Prompt -
Starting at the line that holds "def p8ChromaIdx (a" and stopping at the line that holds "2 (R142, D10; log 14). -/", restate the records below word for word, with both of those lines included.

[Source data]
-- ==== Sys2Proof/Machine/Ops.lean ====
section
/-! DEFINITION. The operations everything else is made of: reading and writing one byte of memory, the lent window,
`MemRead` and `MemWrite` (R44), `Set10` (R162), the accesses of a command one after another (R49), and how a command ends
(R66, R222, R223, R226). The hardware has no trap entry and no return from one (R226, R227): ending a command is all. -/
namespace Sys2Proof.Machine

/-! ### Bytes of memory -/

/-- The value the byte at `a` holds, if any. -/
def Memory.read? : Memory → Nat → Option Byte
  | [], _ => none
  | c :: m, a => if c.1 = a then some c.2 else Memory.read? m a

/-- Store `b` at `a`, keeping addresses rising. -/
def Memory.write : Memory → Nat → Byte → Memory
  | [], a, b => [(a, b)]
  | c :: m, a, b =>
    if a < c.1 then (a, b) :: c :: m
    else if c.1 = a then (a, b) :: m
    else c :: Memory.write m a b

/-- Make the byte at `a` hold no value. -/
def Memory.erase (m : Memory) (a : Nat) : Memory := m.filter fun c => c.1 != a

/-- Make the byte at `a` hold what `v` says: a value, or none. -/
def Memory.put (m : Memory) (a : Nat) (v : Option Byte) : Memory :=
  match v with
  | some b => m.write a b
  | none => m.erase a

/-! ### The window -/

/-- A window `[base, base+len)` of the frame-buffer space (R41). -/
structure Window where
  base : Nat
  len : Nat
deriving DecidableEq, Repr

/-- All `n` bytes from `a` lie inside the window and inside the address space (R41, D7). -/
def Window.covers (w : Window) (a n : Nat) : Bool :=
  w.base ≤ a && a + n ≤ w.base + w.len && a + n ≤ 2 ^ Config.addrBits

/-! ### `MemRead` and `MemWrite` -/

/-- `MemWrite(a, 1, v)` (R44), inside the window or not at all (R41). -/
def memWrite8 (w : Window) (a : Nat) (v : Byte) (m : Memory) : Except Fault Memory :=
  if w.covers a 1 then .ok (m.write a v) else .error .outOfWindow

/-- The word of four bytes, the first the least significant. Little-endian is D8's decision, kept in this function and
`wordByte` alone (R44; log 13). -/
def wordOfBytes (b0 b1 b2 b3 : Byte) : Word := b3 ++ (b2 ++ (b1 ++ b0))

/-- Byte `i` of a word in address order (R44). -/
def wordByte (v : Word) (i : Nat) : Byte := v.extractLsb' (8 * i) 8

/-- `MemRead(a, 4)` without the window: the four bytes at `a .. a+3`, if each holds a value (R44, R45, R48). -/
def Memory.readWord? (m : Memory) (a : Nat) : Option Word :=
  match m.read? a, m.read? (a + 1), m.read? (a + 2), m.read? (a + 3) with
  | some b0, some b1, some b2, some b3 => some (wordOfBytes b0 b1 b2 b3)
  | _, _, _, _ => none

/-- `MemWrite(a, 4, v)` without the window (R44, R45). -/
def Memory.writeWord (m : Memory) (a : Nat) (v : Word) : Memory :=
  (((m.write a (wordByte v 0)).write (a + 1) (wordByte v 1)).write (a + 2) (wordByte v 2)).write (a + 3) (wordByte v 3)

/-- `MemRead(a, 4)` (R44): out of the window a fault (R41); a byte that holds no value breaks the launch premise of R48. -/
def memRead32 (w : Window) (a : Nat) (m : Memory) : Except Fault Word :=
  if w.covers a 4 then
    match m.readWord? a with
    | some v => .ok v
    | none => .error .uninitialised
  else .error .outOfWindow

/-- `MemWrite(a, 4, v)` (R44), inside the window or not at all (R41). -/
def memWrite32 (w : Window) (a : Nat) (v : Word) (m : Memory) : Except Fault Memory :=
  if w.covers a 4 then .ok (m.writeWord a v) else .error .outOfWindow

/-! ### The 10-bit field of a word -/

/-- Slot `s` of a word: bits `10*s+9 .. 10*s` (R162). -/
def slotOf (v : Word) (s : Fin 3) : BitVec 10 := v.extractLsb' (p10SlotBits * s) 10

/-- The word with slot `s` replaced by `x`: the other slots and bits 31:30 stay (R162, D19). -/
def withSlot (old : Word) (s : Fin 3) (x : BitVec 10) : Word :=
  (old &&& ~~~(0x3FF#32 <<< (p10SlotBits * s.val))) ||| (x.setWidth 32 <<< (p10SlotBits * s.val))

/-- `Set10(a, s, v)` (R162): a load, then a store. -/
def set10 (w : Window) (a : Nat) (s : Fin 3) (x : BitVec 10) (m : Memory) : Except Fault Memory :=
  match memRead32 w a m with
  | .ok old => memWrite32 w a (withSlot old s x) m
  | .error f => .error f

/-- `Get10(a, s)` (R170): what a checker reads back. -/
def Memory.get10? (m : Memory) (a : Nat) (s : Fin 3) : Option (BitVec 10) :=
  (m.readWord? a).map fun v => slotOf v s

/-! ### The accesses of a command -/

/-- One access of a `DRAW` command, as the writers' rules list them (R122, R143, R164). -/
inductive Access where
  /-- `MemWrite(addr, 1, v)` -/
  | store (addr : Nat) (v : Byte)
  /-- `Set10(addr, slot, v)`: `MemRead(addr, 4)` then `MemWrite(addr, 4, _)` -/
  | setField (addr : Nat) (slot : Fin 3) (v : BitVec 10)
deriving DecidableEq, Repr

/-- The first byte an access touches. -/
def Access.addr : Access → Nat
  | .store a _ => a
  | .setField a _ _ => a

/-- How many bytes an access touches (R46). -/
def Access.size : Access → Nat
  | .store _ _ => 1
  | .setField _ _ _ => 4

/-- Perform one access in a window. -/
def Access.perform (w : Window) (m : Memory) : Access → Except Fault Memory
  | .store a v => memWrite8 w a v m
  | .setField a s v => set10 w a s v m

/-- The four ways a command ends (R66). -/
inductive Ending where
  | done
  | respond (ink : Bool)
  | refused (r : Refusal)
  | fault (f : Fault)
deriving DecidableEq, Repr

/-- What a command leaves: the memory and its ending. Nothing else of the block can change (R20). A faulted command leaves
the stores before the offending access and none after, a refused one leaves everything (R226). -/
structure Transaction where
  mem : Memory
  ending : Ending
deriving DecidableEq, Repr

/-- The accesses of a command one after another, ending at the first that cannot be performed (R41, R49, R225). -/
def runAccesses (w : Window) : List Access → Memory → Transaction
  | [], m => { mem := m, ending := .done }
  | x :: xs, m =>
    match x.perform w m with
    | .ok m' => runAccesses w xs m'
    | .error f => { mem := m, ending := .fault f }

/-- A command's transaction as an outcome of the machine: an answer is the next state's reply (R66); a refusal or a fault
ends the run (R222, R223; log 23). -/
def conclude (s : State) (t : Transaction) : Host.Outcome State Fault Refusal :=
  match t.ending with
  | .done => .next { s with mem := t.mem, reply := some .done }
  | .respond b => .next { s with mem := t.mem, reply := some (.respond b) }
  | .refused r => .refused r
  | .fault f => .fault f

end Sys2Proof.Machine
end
...
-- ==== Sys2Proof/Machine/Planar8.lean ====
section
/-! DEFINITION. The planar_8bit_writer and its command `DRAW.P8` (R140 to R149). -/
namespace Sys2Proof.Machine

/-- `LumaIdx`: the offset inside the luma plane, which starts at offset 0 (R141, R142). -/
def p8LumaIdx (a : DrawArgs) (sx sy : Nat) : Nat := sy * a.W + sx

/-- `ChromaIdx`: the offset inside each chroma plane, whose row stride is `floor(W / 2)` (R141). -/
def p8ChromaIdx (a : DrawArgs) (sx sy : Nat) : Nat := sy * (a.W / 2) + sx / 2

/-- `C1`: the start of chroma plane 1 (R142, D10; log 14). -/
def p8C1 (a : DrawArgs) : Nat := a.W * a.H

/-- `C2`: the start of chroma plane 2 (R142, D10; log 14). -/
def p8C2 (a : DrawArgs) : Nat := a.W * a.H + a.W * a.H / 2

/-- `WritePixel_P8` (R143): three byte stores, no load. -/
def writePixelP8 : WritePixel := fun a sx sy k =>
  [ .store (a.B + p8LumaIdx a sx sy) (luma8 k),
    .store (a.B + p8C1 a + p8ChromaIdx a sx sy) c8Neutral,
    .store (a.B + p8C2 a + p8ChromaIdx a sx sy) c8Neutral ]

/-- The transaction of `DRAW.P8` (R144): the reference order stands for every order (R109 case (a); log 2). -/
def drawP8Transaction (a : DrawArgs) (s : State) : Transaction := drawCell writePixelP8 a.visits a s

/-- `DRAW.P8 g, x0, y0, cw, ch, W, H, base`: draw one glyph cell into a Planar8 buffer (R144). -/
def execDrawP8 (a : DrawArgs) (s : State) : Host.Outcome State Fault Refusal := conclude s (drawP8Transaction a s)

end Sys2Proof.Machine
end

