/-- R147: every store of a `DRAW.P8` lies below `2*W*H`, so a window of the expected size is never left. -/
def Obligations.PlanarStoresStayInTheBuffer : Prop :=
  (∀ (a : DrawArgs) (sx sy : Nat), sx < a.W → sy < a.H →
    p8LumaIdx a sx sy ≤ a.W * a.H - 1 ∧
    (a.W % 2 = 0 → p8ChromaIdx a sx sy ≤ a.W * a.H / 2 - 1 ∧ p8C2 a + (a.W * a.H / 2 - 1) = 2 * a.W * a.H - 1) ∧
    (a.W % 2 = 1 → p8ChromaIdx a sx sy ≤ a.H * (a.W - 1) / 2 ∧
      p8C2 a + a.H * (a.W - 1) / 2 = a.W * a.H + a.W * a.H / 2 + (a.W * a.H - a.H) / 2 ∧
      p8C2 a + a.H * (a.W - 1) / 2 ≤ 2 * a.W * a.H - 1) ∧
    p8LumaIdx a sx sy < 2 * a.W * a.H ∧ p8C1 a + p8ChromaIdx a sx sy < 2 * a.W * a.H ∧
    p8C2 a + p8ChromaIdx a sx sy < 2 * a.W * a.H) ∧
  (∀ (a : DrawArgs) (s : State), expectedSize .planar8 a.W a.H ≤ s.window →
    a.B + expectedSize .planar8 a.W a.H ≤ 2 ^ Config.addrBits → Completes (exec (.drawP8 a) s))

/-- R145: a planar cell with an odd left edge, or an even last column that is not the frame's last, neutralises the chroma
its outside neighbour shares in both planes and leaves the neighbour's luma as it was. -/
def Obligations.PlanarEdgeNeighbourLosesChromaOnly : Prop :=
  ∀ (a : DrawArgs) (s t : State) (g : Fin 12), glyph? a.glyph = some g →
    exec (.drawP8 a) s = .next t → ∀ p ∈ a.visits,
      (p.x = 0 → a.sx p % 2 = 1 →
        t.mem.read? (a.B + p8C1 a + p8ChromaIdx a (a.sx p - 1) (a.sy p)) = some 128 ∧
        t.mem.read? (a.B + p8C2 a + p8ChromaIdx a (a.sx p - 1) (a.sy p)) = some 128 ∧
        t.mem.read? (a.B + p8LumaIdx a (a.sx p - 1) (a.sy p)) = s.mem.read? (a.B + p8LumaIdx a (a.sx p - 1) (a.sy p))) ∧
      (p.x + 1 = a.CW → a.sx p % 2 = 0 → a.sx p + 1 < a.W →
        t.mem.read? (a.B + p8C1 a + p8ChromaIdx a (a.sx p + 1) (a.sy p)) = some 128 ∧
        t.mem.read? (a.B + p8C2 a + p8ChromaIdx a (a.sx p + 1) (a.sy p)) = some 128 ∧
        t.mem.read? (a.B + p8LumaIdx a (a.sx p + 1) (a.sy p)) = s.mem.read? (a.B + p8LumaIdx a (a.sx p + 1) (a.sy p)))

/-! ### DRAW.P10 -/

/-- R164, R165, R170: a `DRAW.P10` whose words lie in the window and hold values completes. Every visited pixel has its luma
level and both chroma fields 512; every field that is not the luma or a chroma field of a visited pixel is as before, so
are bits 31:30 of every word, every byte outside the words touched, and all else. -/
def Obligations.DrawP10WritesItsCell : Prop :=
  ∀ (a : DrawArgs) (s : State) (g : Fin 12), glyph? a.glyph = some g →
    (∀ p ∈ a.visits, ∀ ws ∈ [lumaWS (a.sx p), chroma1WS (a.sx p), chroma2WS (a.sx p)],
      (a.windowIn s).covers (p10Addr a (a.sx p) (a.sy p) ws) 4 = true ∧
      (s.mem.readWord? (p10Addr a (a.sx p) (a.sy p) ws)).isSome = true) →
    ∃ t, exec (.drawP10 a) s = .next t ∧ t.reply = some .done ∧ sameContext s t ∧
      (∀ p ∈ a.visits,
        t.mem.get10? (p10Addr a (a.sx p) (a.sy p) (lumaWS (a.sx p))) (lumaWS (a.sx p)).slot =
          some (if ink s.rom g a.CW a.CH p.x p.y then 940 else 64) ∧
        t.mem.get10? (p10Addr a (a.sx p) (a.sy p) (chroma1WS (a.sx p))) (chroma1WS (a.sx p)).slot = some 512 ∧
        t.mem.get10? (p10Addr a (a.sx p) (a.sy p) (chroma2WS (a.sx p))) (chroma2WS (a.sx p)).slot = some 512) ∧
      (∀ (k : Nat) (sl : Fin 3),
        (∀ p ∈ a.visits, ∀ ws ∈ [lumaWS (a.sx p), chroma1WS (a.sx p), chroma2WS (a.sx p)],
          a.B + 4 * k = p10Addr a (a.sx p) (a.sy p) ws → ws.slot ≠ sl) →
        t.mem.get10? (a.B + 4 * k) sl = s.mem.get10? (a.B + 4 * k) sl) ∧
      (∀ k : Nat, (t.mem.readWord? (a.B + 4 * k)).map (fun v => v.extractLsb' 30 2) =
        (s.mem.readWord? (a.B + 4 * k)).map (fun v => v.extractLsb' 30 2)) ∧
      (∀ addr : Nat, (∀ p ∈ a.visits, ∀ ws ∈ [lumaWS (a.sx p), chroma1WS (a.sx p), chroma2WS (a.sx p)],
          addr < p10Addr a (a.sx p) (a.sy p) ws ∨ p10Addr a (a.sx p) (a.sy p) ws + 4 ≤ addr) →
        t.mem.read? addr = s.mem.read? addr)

Answer box -
def p8ChromaIdx (a : DrawArgs) (sx sy : Nat) : Nat := sy * (a.W / 2) + sx / 2

/-- `C1`: the start of chroma plane 1 (R142, D10; log 14). -/
def p8C1 (a : DrawArgs) : Nat := a.W * a.H

/-- `C2`: the start of chroma plane 2 (R142, D10; log 14). -/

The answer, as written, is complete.